Robinson is particularly interesting on “The birth of metadata collection” as the Soviets frustrated developed encryption that couldn’t be broken.
At the European Summer University in Digital Humanities 2016 I was luck to be able to attend some sessions on Stylometry run by Maciej Eder. In his historical review he mentioned people like Valla and Mendenhall, but also mentioned a fellow Pole, Wincenty Lutoslawksi whose book The origin and growth of Plato’s logic; with an account of Plato’s style and of the chronology of his writings (1897) is the first to use the term “stylometry”. Lutoslawski develops a Theory of Stylometry and reviewed “500 peculiarities of Plato’s style” as part of his work on Plato’s logic. The nice thing is that the book is available through the Internet Archive.
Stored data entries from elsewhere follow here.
-- ==== Sys2Proof/Certificates/Slice0/Obligations.lean ====
section
/-! DEFINITION. The statements about the gate, for the provers: steps and resets, the UP line,
acceptance, the bay lines, admission, measurement and grant, management, encodings, and the laws that
every step keeps. -/

open Sys2Proof Sys2Proof.Machine

/-! ### Steps and resets -/

/-- A step takes the command at the front of the queue and runs it on the rest. -/
def Obligations.StepRunsFrontCommand : Prop :=
  ∀ (c : Instr) (rest : List Instr) (g : Gate),
    step { gate := g, pending := c :: rest } = exec c { gate := g, pending := rest }

/-- On an empty queue one tick of the clock passes and nothing else (the model's choice, log 2); every
command in every state answers a next state and leaves the queue to the step. -/
def Obligations.TickAndEveryCommandComplete : Prop :=
  (∀ g : Gate,
    step { gate := g, pending := [] } = .next { gate := { g with now := g.now + 1 }, pending := [] }) ∧
  (∀ (c : Instr) (s : State), ∃ g, exec c s = .next { s with gate := g })

/-- While a power-on reset holds, no command but the reset itself and its end changes anything, except
that an input pin shows what it shows (R139; the pins are the model's reading, log 34). The end of the
reset releases the gate: the converter makes its choice, each presence filter meets its comparator, and
every other part stands as the reset left it (R19, R125, R139); that it changes nothing where no reset
holds, and that the clock counts from it, are the model's readings (log 1, log 2). -/
def Obligations.HeldGateWaitsForItsEnd : Prop :=
  (∀ s : State, s.gate.held = true →
    (∀ c, c ≠ .powerOnReset → c ≠ .powerOnResetEnd → (∀ b x, c ≠ .presenceChange b x) →
      (∀ n, c ≠ .tripComparatorChange n) → exec c s = .next s) ∧
    (∀ b x, exec (.presenceChange b x) s =
      .next { s with gate := s.gate.updPort b fun p => { p with contact := x } }) ∧
    ∀ n, exec (.tripComparatorChange n) s =
      .next { s with gate := { s.gate with grant := { s.gate.grant with shuntCurrent := n } } }) ∧
  (∀ s : State,
    (s.gate.held = true → s.gate.meas.urgent = [] → ∃ g,
      exec .powerOnResetEnd s = .next { s with gate := g } ∧ g.held = false ∧ g.now = 0 ∧
      g.meas = { s.gate.meas with
        conversion := some { s.gate.scanConversion s.gate.meas.scanPosition with startedAt := 0 } } ∧
      (∀ b, (g.bay b) = { s.gate.bay b with port := { (s.gate.bay b).port with
        filter := (s.gate.bay b).port.filter.follow 0 (s.gate.bay b).port.contact } }) ∧
      g.up = s.gate.up ∧ g.mgmt = s.gate.mgmt ∧ g.engine = s.gate.engine ∧
      g.grant = s.gate.grant ∧ g.keys = s.gate.keys ∧ g.active = s.gate.active ∧
      g.staging = s.gate.staging) ∧
    (s.gate.held = false → exec .powerOnResetEnd s = .next s))

/-- A power-on reset from any state: every block at its power-on values, the converter stopped, the
answer-time captures at 0 (R99), the key slots as their completion marks say (R105, R139). That a slot
without its mark then holds key 0 and no lock is the model's choice (log 30); that the presence contacts
stay as the pins show them is its reading (log 34). -/
def Obligations.PowerOnResetValues : Prop :=
  ∀ s : State, ∃ g, exec .powerOnReset s = .next { s with gate := g } ∧
    g.held = true ∧ g.readyLine = false ∧
    (g.up.rate = .k115 ∧ g.up.rx = .idle ∧ g.up.slots = [.free, .free] ∧ g.up.order = [] ∧
      g.up.uptx = List.replicate 8 .free ∧ g.up.sendList = [] ∧ g.up.register = none ∧
      g.up.tx = .idle ∧ g.up.lastSource = .uptx ∧ g.up.preferred = .bayA ∧ g.up.overruns = 0 ∧
      g.up.badFrames = 0 ∧ g.up.routeErrors = 0 ∧ g.up.breakArmed = false) ∧
    (∀ b, ((g.bay b).port.line = .detached ∧ (g.bay b).port.turn = .idle ∧
      (g.bay b).port.deadline = none ∧ (g.bay b).port.rate = .low ∧
      (g.bay b).port.rateOrder = none ∧ (g.bay b).port.sleepPending = false ∧
      (g.bay b).port.polarity = .normal ∧ (g.bay b).port.pendingPolarity = none ∧
      (g.bay b).port.score = 0 ∧ (g.bay b).port.alarm = false ∧
      (g.bay b).port.sleepTimer = none ∧ (g.bay b).port.retryDelay = none ∧
      (g.bay b).port.outstanding = none ∧ (g.bay b).port.rx = .idle ∧
      (g.bay b).port.rxSlots = [.free] ∧ (g.bay b).port.filter = .opened ∧
      (g.bay b).port.contact = (s.gate.bay b).port.contact) ∧
      ((g.bay b).ctx.state = .empty ∧ (g.bay b).ctx.generation = 0 ∧
      (g.bay b).ctx.identity = none ∧ (g.bay b).ctx.classIndex = none ∧
      (g.bay b).ctx.reason = .none ∧ (g.bay b).ctx.attempts = 0 ∧
      (g.bay b).ctx.challengeNo = 0 ∧ (g.bay b).ctx.step = .none ∧ (g.bay b).ctx.nonce = none ∧
      (g.bay b).ctx.answerTime = none ∧ (g.bay b).ctx.tagState = .none ∧
      (g.bay b).ctx.proof = none ∧ (g.bay b).ctx.reverify = none ∧
      (g.bay b).ctx.implausibleRun = 0 ∧ (g.bay b).ctx.noReplyRun = 0 ∧
      (g.bay b).ctx.claimed = none ∧ (g.bay b).ctx.temperature = none) ∧
      (g.bay b).queue = [] ∧ (g.bay b).gateRegister = none ∧ (g.bay b).waiting = none ∧
      (g.bay b).capture.running = false ∧ (g.bay b).capture.count = 0 ∧
      (g.bay b).switchClosed = false ∧ (g.bay b).derate = false ∧ (g.bay b).cutoff = false ∧
      (g.bay b).implausible = false ∧ (g.bay b).noticeMark = false) ∧
    (g.meas.conversion = none ∧ g.meas.scanPosition = 0 ∧ g.meas.urgent = [] ∧
      g.meas.ibWindow = [] ∧
      ∀ c, (g.meas.records.get c).value = 0 ∧ (g.meas.records.get c).resolution = .fine ∧
        (g.meas.records.get c).sequence = 0 ∧ (g.meas.records.get c).valid = false) ∧
    (g.engine.noise = 0 ∧ g.engine.issueCount = 0 ∧ g.engine.inFlight = none) ∧
    (g.grant.effective = .off ∧ g.grant.candidate = .off ∧ g.grant.latched = .full ∧
      g.grant.ceiling = 0 ∧ g.grant.run = false ∧ g.grant.deadInterval = none ∧
      g.grant.relaxHold = none ∧ g.grant.requestedLevel = .full ∧
      g.grant.requestedCeiling = none ∧ g.grant.noticeMark = false ∧ g.grant.causes.bits = 1) ∧
    (g.mgmt.transfer = .idle ∧ g.mgmt.answers = [] ∧ g.mgmt.configured = false ∧
      g.mgmt.resetWaiting = false ∧ g.mgmt.lastReset = .powerOn) ∧
    g.active = .powerOn ∧ g.staging = .powerOn ∧
    ∀ k : Nat, g.keys[k]? = (s.gate.keys[k]?).map fun x : KeySlot => if x.mark then x else KeySlot.blank

/-- The gate right after a power-on reset: lines low, nothing armed, the scan begun at entry 0, an
empty queue, both bays and the UP port at their power-on values, every table as its chapter gives it
(R5, R7, R23, R38, R107, R116, R126, R139 to R141, R162); the empty key store, the open contacts and the
shunt current of 0 of a new part at rest are the model's choice (log 5). And the levels of the output
lines of every gate: ready is high exactly while a UPRX slot is free and no power-on reset holds (R7);
SWA, SWB and RUN are at their active level, high or with ACTIVE_LOW low, exactly while the switch is
CLOSED or RUN asserted (R140). -/
def Obligations.ResetStateValues : Prop :=
  State.reset.pending = [] ∧ State.reset.gate.held = false ∧
    State.reset.gate.readyLine = true ∧ State.reset.gate.swaHigh = false ∧
    State.reset.gate.swbHigh = false ∧ State.reset.gate.runHigh = false ∧
    State.reset.gate.up = .powerOn ∧ State.reset.gate.bayA = .powerOn ∧
    State.reset.gate.bayB = .powerOn ∧ State.reset.gate.mgmt = .powerOn ∧
    State.reset.gate.engine = .powerOn ∧
    State.reset.gate.grant.effective = .off ∧ State.reset.gate.grant.causes.bits = 1 ∧
    State.reset.gate.mgmt.configured = false ∧
    State.reset.gate.meas.conversion =
      some { channel := .va, resolution := .fast, source := .scan true, startedAt := 0 } ∧
    allocBytes State.reset.gate.active.alloc =
      [0, 2, 2, 4, 2, 1, 6, 2, 1, 8, 2, 8, 24, 2, 6, 36, 2, 6] ∧
    portsBytes State.reset.gate.active.ports = [0, 0, 20, 96, 30, 0, 20, 96, 30] ∧
    (scanBytes State.reset.gate.active.scan).take 15 = [7, 0, 2, 1, 2, 2, 2, 2, 2, 3, 3, 4, 3, 5, 3] ∧
    settingsBytes State.reset.gate.active.settings =
      [0, 0, 0, 0, 0, 20, 0, 50, 150, 20, 0, 50, 1, 1, 0, 1, 1, 0, 0, 3, 0, 1, 2, 0, 0, 3, 0, 0, 2,
        0, 0, 0, 0, 0] ∧
    State.reset.gate.active.classes.map classBytes =
      List.replicate 16 (List.replicate 25 0) ∧
    State.reset.gate.active.passage.map passageBytes =
      List.replicate 24 (List.replicate 10 0) ∧
    State.reset.gate.active.revocation = [] ∧ State.reset.gate.staging = State.reset.gate.active ∧
    State.reset.gate.keyBytes = List.replicate 8 0 ∧ State.reset.gate.grant.shuntCurrent = 0 ∧
    (∀ b, (State.reset.gate.bay b).port.contact = false) ∧
    ∀ g : Gate,
      (g.readyLine = true ↔ g.held = false ∧ ∃ x ∈ g.up.slots, x = .free) ∧
      (g.swaHigh = true ↔ (g.active.settings.polSwa ≠ 1 ↔ g.bayA.switchClosed = true)) ∧
      (g.swbHigh = true ↔ (g.active.settings.polSwb ≠ 1 ↔ g.bayB.switchClosed = true)) ∧
      (g.runHigh = true ↔ (g.active.settings.polRun ≠ 1 ↔ g.grant.run = true))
Eder has a nice page about the work he and ogthers in the Computational Stylistics Group are doing. In the workshop sessions I was able to attend he showed us how to set up and run his “stylo” package (PDF) that provides a simple user interface over R for doing stylometry. He also showed us how to then use Gephi for network visualization.
Information is Beautiful has a great interactive on World’s Biggest Data Breaches & Hacks. The interactive shows how data breaches are getting worse, but it also lets you look at different types of breaches.
ProPublica has a great op-ed about Making Algorithms Accountable. The story starts from a decision from the Wisconsin Supreme Court on computer-generated risk (of recidivism) scores. The scores used in Wisconsin come from Northpointe who provide the scores as a service based on a proprietary alogorithm that seems biased against blacks and not that accurate. The story highlights the lack of any legislation regarding algorithms that can affect our lives.
Update: ProPublica has responded to a Northpointe critique of their findings.